WORK ITEM:
Extract, verbatim, all lines starting at the one containing "State := Sys2Proof.Machine.State" and ending with the final line of the listing, and no others.

RECORDS SHOWN:
--- --- ---
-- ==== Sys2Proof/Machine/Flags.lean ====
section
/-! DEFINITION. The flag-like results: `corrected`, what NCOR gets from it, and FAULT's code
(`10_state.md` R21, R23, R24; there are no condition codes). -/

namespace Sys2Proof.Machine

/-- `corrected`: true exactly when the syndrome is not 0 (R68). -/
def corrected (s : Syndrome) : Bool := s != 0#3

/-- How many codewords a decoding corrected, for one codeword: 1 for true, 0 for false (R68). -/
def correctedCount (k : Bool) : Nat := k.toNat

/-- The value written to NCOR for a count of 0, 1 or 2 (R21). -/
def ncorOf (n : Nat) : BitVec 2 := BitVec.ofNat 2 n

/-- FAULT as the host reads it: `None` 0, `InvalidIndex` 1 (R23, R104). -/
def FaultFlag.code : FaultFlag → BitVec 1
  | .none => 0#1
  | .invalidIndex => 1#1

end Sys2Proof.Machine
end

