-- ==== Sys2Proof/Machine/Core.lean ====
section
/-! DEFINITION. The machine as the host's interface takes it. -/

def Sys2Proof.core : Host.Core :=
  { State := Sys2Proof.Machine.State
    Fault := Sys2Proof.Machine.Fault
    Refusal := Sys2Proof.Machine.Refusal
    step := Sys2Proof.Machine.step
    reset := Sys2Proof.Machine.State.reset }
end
--- --- ---
RESPONSE TO THIS EXERCISE:
  { State := Sys2Proof.Machine.State
    Fault := Sys2Proof.Machine.Fault
    Refusal := Sys2Proof.Machine.Refusal
    step := Sys2Proof.Machine.step
    reset := Sys2Proof.Machine.State.reset }
end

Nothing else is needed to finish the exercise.